Все дружно уставились на товарища.
– Я тоже в неволе был целую зиму тогда, в первый год…
– Да, помним – рассказывал нам… – буркнул Каллиах, доедая огромную рыбину, – как ты лихо сбежал повесне!
– Куда в тебя лезет хоть столько? – присвистнул ему Долговязый, – не лопнешь?
– Как отец говорил: «Пока крепкий от голода ссохнет – то худой трижды сдохнет!» – Молот шлёпнул на блюдо обгрызенный рыбий хребет с хвостовым плавником.
– Да брехня это пёсья – в Великую Распрю у нас в этот голод лишь тощие выжили, маложрущие – а такие как ты все…

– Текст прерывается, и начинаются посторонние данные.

/-! ## Parameter memory at a power-up (R407, R488) -/

/-- The parameter of 8002h: area × 2^24 + the offset of copy A; the spec places only the Firkin's records (R514). -/
def twinParam (area rec : Nat) : Nat :=
  area * 2 ^ 24 + (if area = 5 then 128 * rec else Config.twinOffset area rec % 2 ^ 24)
/-- The area and record number of a lost twin record (R484). -/
def twinPlace : TwinLoss → Nat × Nat
  | .config i k => (1, i * 256 + k)
  | .range r => (1, 0x2400 * 256 + r)
  | .partner n => (1, 0x3000 * 256 + n)
  | .key id => (2, id)
  | .cell p c b => (3, cellKey p c b)
  | .counter k => (4, 1024 + k)
  | .securityCounter => (4, 1)
  | .membership => (4, 2)
  | .commitMarker => (4, 3)
  | .lapRoot => (4, 4)
  | .pageGeneration => (4, 5)
  | .dose p => (4, 256 + p)
  | .criticalLatch => (4, 6)
  | .dramTraining => (4, 7)
  | .password a k => (4, 512 + 2 * a + k)
  | .firkin p => (5, p)
  | .conflict a r => (a, r)
/-- A counter kept since manufacture is 0 again (R182, R269, R278, R488): 0 Dumps, 1 IncompleteDumps, 2 LastDumpBytes, 3
BrineWritesDropped, 4 SkimmedGroups, 5 SkimCopiedBytes, 6 FoldedGrains, 7 RepouredGroups, 8 CopySetsRedone, 9 KeysDiscarded,
10 the next ImageNumber (R169). -/
def State.dropCounter (k : Nat) (s : State) : State :=
  if k = 0 then s.upBudget (fun b => { b with dumps := 0 })
  else if k = 1 then s.upBudget (fun b => { b with incomplete := 0 })
  else if k = 2 then s.upBudget (fun b => { b with lastBytes := 0 })
  else if k = 3 then s.upCare (fun c => { c with brineDropped := 0 })
  else if k = 4 then s.upCare (fun c => { c with skimmed := 0 })
  else if k = 5 then s.upCare (fun c => { c with skimBytes := 0 })
  else if k = 6 then s.upCare (fun c => { c with folded := 0 })
  else if k = 7 then s.upCare (fun c => { c with repoured := 0 })
  else if k = 8 then s.upCare (fun c => { c with redone := 0 })
  else if k = 9 then s.upKeys (fun x => { x with discarded := 0 })
  else if k = 10 then s.upDump (fun d => { d with next := 1 })
  else s
/-- The Firkin's control record, rebuilt from the records of area 5 (R514): the next PeriodNumber is one above the highest found, the
round area goes on after the last record of that period, and each kind has as many records kept as its last position says (DEDUCED, log
entry 161). -/
def State.rebuildFirkin (s : State) : State :=
  let recs := s.firkin.area.filter (fun kv => decide (kv.1 < 960) && decide (kv.2.kind ≠ 0))
  let top := (recs.map (fun kv => kv.2.period)).foldl max 0
  let last := (recs.filter (fun kv => decide (448 ≤ kv.1) && decide (kv.2.period = top))).foldl (fun (b : Nat × Nat) kv =>
    if b.2 < kv.2.kind then (kv.1 - 448, kv.2.kind) else b) (0, 0)
  s.upFirkin (fun f => { f with
    period := if recs.isEmpty then 0 else top + 1
    roundNext := if last.2 = 0 then 0 else (last.1 + 8 - last.2) % 512
    keep := (List.range 7).foldl (fun t k =>
      Tab.set 0 t (k + 1) (((recs.filter (fun kv => decide (kv.1 / 64 = k))).map (fun kv => kv.1 % 64 + 1)).foldl max 0)) [] })
/-- The fallback value of a lost record (R488). -/
def State.fallback (l : TwinLoss) (s : State) : State :=
  match l with
  | .config i k => s.upDict (fun d => { d with cfg := Tab.erase d.cfg (i * 256 + k) })
  | .range r => s.upTabs (fun t => { t with ranges := Tab.erase t.ranges r })
  | .partner n => s.upTabs (fun t => { t with
      partners := match Tab.look t.partners n with
        | some p => Tab.put t.partners n { p with valid := false }
        | none => t.partners })
  | .key id => s.upKeys (fun k => { k with
      recs := match Tab.look k.recs id with
        | some r => Tab.put k.recs id { r with lost := true }
        | none => k.recs })
  | .cell p c b => s.upCare (fun x => { x with
      cells := match Tab.look x.cells (cellKey p c b) with
        | some y => Tab.put x.cells (cellKey p c b) { y with offsets := [] }
        | none => x.cells })
  | .counter k => s.dropCounter k
  | .securityCounter => s.upFw (fun f => { f with counter := max f.slot0.security f.slot1.security })
  | .membership => s.upYoke (fun y => { y with
      record := { y.record with
        lastRole := 3
        staleSelf := true } })
  | .commitMarker => s.upDict (fun d => { d with logged := none })
  | .lapRoot => s.upPwr (fun p => { p with lapLost := true })
  | .pageGeneration => s.upMedia (fun m => { m with genStored := s.map.ckpt.genHigh + 2 ^ 40 })
  | .dose p => s.upCare (fun c => { c with
      doses := Tab.set 0 c.doses p (((c.doses.filter (fun kv => decide (kv.1 ≠ p))).map (fun kv => kv.2)).foldl max 0) })
  | .criticalLatch => s.upPwr (fun p => { p with critLatch := true })
  | .dramTraining => s.upPwr (fun p => { p with dramTrained := false })
  | .password a k => s.upDict (fun d => { d with dead := d.dead ++ [2 * a + k] })
  | .firkin p => s.upFirkin (fun f => { f with area := Tab.erase f.area p })
  | .conflict _ _ => s
/-- A lost record: its fallback with 8002h; a key keeps its state as Lost, with 4003h (R407); a Firkin record reads as zeros, and the
control record is rebuilt (R514). A record whose copies carry one Sequence and different payloads is in force from copy A, with 8001h
(R487); which payload copy A then holds is what the model holds (DESIGN CHOICE, log entry 160). -/
def State.loseTwin (l : TwinLoss) (s : State) : State :=
  match l with
  | .key id => if (s.keyRec id).st = 0 then s else (s.fallback l).log 0x4003 id
  | .firkin p => (if p = 960 then s.rebuildFirkin else s.fallback (.firkin p)).log 0x8002 (twinParam 5 p)
  | .conflict a r => s.log 0x8001 (twinParam a r)
  | _ => ((s.fallback l).count 60 6 4).log 0x8002 (twinParam (twinPlace l).1 (twinPlace l).2)
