/-! ## The outcome carried out -/

/-- This module feeds (R312, R342, R346): a newcomer is fed every mapped grain. -/
def State.feed (m : Membership) (newcomer : Bool) (s : State) : State :=
  let s1 := if newcomer then
      (s.map.entries.filter (fun kv => decide (kv.2.st = .mapped))).foldl (fun t kv => t.mark kv.1) s
    else s
  (s1.upYoke (fun y => { y with recorded := [] })).startResync 6 m.serial
/-- This module receives (R312, R346, R350): it takes the tables, carries out the commands recorded at the feeder, and forgets
its cached lines of the grains marked (log entry 27); a newcomer's own content is replaced (log entry 32). -/
def State.receive (m : Membership) (x : HelloInfo) (newcomer : Bool) (s : State) : State :=
  let s1 := s.adoptTables x.tables
  let s2 := if newcomer then s1.changeRun .unwritten (0, s.ident.variant.grains) else s1
  let s3 := x.recorded.foldl (fun t c => t.carryNotice c.1 c.2.1 c.2.2.1 c.2.2.2 true) s2
  let s4 := s3.forgetLines (fun l => s3.marked (grainOf l))
  s4.startResync 7 m.serial
/-- The handshake decides from a Hello (R307, R312, R327, R338, R351). -/
def State.handshake (m : Membership) (x : HelloInfo) (s : State) : State :=
  let s0 := if s.entry 0x4100 5 = 0 then s.log 0x410A 3 else s
  let why := s0.joinReason m x
  let own := s.entryInForce 0x4100 2
  let place := fun (t : State) => t.upYoke (fun y => { y with
    position := resolvePosition own s.ident.serial x.position m.serial })
  if why ≠ 0 then
    let s1 := ((if 3 < why then place s0 else s0).upYoke (fun y => { y with joinBlock := why })).log 0x4102 why
    if why = 1 then
      (if s.yoke.member = 1 then s1.setMember 0 else s1).log 0x410C m.deviceId
    else s1
  else
    let s1 := (place s0).upYoke (fun y => { y with
      joinBlock := 0
      peerMarked := x.divergentCount
      peer := some m })
    let s2 := if m.brine then s1.enterBrine 2 else s1
    let out := s2.outcome m x
    let s3 := s2.upYoke (fun y => { y with
      joinGiven := false
      prevailGiven := false })
    let newcomer := s2.strange m x || s2.yoke.prevailGiven && !s2.yoke.split || x.prevailGiven && !s2.yoke.split
    if out = 1 then
      let s4 := s3.upYoke (fun y => { y with split := true })
      if s3.senior then s4.log 0x4109 x.divergentCount
      else
        let s5 := s4.setMember 8
        s5.dropHeld.clearReservations.log 0x4109 s5.divergentCount
    else if out = 2 then
      let t := s3.feed m newcomer
      if x.divergentCount = 0 then t.endResync else t
    else if out = 3 then
      let t := s3.receive m x newcomer
      if x.divergentCount = 0 ∧ !newcomer then t.endResync else t
    else (if s3.senior then s3 else s3.adoptTables x.tables).enterPaired m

– Не дождёшься! – взмахнул кулачищем сын Бхоллэйнэ, оборвав Долговязого, – и вообще – мне другое предре́чено было – а уж то я блюду́, не дурак! Слушай, Догёд – подай вон то блюдо с ягнёнком, будь добр?
– Да ты лопнешь!
– А ты подай – и отойди…
Пока хохот потряс своды Кнамх-ард-неадд, возвратившийся к ним предводитель Стремительных Ратей остался безмолвным – лишь молча вращая в ладонях свой кубок вина, но так не пригубив ни капли.
– Рассказал… Но не всё… – Áррэйнэ смолкнул на миг, затем негромко продолжив:
– Не оттого я не сразу бежал, что был ранен или боялся зимы и морозов в снегах. Как взяли тогда оглушённого, так и притянули за конём на верёвке в ближайшее селище – верно, полдороги проволокли по земле. Поначалу дейвóны в горячке хотели повесить меня на священном дубу́ жертвой Вотину, раз добычи снять вышло немного им – что с десятника выкупом взять, кто сам будет из бедного кийна? Но потом один здешний владетель, чьи сыновья все убы́ли в загонах их скригги, выкупил меня у того сотника и взял в своё хозяйство невольником.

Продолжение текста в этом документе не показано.